## Exercise inputs
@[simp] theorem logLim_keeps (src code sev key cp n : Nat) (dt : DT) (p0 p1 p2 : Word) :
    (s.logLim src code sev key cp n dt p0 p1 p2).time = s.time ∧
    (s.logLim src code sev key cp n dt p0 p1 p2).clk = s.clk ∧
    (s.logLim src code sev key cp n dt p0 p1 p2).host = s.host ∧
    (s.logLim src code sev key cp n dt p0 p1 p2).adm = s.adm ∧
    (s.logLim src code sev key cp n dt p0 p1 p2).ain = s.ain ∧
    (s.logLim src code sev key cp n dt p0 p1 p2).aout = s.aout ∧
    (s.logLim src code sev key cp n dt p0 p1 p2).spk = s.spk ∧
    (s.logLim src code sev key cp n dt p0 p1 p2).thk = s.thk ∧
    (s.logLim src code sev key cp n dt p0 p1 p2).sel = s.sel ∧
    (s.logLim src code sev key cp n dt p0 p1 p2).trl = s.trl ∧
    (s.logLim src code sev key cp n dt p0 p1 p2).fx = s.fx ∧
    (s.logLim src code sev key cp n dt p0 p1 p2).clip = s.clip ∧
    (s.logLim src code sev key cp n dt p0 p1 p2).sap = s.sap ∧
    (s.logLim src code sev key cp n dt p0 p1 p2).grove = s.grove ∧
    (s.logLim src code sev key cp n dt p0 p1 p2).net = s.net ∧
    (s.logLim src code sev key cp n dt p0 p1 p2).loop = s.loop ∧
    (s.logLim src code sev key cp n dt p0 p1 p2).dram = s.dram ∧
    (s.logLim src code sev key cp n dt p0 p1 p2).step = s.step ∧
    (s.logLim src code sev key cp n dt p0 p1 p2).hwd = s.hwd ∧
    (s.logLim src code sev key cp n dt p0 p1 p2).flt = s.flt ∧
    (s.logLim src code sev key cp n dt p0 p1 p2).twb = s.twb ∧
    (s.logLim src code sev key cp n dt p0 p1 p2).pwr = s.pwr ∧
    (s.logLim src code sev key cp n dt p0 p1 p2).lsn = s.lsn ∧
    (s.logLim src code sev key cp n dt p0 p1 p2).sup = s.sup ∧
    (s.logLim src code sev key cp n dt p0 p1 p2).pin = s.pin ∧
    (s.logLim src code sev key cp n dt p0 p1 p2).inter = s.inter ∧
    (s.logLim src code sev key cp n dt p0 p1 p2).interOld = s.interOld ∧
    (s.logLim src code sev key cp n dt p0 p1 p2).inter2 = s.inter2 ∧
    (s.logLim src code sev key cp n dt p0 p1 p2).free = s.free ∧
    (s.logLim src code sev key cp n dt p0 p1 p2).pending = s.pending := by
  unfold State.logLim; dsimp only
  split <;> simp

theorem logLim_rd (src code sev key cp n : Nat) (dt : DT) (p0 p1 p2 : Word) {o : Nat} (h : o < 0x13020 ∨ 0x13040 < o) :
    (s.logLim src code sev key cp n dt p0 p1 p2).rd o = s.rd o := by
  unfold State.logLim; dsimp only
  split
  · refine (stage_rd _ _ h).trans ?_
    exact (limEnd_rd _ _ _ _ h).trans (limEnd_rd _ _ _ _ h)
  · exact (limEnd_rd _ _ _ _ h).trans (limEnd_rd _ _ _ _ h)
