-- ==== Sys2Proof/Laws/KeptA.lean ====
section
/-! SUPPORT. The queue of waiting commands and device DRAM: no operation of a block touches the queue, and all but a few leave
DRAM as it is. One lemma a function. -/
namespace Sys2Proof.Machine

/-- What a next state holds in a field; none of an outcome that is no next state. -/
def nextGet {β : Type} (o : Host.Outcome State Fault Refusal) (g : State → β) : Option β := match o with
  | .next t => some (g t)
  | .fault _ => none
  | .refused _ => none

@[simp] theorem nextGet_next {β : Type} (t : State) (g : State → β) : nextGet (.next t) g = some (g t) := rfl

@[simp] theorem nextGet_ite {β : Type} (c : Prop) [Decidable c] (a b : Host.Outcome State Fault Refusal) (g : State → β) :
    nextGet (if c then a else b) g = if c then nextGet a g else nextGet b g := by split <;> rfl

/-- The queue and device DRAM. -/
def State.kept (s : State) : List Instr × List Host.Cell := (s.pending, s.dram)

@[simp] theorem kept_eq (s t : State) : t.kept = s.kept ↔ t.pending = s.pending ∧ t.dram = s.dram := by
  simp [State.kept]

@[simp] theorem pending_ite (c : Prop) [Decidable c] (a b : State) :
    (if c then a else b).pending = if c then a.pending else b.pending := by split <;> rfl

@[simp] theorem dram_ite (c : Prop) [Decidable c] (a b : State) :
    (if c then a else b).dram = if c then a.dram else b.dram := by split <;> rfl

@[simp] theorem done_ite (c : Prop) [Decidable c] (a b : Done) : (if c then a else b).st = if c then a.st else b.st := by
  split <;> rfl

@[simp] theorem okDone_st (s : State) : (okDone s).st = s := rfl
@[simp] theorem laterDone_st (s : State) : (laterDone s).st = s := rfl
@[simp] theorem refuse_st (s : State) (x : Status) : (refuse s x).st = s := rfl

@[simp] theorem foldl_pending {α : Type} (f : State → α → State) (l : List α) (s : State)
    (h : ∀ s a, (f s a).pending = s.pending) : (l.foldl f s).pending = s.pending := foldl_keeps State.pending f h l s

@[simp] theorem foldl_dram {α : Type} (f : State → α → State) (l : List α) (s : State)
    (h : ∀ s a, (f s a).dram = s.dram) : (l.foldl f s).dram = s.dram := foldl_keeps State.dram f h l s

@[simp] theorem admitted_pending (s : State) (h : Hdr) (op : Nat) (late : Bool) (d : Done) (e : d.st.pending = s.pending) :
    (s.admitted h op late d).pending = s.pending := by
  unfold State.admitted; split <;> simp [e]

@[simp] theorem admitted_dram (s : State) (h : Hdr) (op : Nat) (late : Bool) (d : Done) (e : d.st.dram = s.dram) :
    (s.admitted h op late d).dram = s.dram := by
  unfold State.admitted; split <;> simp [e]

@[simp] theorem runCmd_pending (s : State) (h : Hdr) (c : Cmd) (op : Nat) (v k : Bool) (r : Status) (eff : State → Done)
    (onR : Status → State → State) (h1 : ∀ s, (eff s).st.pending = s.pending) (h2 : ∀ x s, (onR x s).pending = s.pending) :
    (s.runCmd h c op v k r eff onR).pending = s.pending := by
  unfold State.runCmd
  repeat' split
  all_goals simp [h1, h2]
---
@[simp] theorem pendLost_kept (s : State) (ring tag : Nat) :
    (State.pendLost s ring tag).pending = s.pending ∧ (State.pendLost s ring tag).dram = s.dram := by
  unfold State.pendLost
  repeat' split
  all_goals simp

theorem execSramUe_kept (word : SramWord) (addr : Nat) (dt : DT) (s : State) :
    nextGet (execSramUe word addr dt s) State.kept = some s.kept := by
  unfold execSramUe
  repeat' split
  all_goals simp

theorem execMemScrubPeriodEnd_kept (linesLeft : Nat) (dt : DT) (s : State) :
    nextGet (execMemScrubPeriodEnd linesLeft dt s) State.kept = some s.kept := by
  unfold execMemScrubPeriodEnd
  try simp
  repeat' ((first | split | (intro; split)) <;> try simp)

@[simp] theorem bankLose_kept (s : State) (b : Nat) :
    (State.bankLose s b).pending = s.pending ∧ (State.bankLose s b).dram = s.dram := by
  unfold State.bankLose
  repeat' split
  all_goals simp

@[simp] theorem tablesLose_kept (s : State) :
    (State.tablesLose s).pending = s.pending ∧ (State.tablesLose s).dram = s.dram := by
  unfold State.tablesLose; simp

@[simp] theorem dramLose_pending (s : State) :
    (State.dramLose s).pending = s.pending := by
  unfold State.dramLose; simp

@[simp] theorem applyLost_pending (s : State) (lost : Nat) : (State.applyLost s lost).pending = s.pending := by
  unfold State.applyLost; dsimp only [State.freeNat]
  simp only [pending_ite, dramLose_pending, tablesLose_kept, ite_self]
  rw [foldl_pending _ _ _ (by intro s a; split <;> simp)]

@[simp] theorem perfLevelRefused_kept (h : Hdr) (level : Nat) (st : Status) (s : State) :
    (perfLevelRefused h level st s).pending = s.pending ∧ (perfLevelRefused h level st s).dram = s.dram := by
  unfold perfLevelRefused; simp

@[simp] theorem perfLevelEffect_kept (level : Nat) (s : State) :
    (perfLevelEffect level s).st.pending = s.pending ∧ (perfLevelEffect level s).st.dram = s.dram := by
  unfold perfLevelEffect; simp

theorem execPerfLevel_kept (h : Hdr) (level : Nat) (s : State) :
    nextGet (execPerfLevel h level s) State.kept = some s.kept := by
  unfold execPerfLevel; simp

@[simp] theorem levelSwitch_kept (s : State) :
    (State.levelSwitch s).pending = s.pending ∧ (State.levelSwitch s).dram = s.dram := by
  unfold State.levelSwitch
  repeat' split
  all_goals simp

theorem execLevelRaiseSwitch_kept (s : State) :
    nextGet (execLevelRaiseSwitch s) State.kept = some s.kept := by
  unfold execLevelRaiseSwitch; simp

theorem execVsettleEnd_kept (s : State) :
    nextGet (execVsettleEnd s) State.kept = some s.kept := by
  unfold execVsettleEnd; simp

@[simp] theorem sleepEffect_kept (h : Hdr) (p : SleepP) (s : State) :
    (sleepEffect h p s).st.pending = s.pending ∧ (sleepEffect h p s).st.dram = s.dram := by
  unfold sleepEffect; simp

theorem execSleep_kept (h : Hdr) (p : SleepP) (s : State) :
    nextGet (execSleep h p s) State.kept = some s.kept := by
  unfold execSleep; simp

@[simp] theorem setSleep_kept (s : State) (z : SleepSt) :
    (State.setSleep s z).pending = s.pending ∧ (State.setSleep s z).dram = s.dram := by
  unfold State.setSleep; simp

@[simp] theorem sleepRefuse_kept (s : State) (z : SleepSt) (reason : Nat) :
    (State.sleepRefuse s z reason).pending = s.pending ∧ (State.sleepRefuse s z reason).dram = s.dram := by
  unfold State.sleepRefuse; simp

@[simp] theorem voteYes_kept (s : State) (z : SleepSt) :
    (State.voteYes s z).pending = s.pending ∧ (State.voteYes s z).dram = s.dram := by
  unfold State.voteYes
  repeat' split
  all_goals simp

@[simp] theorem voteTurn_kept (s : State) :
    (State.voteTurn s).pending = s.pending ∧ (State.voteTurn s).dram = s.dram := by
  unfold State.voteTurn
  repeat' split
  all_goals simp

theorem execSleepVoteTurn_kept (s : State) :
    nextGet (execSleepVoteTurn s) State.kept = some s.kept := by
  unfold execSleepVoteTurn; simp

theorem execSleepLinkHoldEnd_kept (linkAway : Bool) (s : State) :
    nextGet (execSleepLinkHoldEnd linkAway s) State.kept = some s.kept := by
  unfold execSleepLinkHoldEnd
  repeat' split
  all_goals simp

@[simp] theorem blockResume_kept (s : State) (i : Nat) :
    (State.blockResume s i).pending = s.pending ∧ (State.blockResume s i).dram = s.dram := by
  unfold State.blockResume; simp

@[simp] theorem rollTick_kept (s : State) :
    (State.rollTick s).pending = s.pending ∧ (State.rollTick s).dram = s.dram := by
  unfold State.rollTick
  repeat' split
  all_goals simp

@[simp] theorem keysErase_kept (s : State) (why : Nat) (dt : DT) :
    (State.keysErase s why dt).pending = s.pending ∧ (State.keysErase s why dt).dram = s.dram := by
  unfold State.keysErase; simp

## Instructions to follow
Restate word for word the lines of the data above, starting at the line containing "theorem logLim_keeps (src" and ending at the line containing "(s.logLim src code sev key cp n dt p0 p1 p2).net", both included, and nothing more.

## Task output
@[simp] theorem logLim_keeps (src code sev key cp n : Nat) (dt : DT) (p0 p1 p2 : Word) :
    (s.logLim src code sev key cp n dt p0 p1 p2).time = s.time ∧
    (s.logLim src code sev key cp n dt p0 p1 p2).clk = s.clk ∧
    (s.logLim src code sev key cp n dt p0 p1 p2).host = s.host ∧
    (s.logLim src code sev key cp n dt p0 p1 p2).adm = s.adm ∧
    (s.logLim src code sev key cp n dt p0 p1 p2).ain = s.ain ∧
    (s.logLim src code sev key cp n dt p0 p1 p2).aout = s.aout ∧
    (s.logLim src code sev key cp n dt p0 p1 p2).spk = s.spk ∧
    (s.logLim src code sev key cp n dt p0 p1 p2).thk = s.thk ∧
    (s.logLim src code sev key cp n dt p0 p1 p2).sel = s.sel ∧
    (s.logLim src code sev key cp n dt p0 p1 p2).trl = s.trl ∧
    (s.logLim src code sev key cp n dt p0 p1 p2).fx = s.fx ∧
    (s.logLim src code sev key cp n dt p0 p1 p2).clip = s.clip ∧
    (s.logLim src code sev key cp n dt p0 p1 p2).sap = s.sap ∧
    (s.logLim src code sev key cp n dt p0 p1 p2).grove = s.grove ∧
    (s.logLim src code sev key cp n dt p0 p1 p2).net = s.net ∧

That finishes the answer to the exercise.